DIRECTIONS — Would you filter these records and copy every line that has the word "labels"?

--- SUPPLIED MATERIAL ---

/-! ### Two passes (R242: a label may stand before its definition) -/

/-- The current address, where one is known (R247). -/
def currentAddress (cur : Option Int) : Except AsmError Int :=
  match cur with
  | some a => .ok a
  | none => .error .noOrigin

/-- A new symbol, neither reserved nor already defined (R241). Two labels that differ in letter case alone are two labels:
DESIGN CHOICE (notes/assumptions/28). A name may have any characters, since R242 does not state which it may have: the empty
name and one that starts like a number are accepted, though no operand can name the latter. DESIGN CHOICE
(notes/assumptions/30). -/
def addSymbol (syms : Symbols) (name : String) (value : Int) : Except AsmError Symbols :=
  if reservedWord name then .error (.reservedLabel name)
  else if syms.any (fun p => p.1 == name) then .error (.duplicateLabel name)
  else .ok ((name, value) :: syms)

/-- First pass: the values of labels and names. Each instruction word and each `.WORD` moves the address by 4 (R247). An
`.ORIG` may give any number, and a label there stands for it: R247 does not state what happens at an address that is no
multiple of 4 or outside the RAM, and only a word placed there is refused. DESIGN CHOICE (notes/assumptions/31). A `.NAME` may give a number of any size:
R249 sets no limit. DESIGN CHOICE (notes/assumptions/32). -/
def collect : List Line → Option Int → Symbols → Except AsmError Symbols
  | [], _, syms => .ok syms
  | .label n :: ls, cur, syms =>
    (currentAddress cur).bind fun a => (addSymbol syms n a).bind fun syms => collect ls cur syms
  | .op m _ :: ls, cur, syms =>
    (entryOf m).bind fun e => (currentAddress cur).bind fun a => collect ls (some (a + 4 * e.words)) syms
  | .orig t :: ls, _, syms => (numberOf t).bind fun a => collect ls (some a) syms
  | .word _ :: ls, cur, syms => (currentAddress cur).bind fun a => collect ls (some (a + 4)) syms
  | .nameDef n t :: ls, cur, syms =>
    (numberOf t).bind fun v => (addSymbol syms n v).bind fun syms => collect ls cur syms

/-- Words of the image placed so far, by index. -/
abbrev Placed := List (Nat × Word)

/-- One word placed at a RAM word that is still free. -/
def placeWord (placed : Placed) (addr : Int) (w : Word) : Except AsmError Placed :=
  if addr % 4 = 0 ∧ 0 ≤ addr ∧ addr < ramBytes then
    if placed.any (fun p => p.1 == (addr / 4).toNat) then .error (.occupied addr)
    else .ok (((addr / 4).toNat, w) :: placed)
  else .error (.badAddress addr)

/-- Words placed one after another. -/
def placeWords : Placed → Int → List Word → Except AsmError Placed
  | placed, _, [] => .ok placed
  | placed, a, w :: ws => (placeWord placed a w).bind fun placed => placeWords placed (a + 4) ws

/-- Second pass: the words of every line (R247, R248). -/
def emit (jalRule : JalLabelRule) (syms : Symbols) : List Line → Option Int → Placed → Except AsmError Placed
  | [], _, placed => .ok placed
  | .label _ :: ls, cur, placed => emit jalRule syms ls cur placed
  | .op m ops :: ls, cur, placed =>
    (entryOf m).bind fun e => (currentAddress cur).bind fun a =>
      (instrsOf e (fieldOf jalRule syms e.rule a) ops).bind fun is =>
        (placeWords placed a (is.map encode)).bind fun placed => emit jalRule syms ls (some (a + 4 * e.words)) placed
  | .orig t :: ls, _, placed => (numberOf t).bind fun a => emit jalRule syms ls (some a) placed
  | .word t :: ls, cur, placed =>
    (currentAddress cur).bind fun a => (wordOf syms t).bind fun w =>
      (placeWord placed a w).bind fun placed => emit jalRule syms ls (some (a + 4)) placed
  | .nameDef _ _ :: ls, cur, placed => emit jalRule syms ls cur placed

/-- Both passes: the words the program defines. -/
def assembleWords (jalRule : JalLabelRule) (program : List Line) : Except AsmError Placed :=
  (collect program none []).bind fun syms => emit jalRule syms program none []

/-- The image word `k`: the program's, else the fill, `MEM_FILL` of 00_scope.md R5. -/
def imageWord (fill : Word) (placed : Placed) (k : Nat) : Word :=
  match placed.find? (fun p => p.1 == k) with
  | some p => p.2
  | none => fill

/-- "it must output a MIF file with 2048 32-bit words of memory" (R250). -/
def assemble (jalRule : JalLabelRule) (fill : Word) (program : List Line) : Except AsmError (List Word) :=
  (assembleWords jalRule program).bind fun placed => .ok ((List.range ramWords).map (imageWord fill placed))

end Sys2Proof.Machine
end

---

ANSWER SPACE —
/-- A new symbol, neither reserved nor already defined (R241). Two labels that differ in letter case alone are two labels:
/-- First pass: the values of labels and names. Each instruction word and each `.WORD` moves the address by 4 (R247). An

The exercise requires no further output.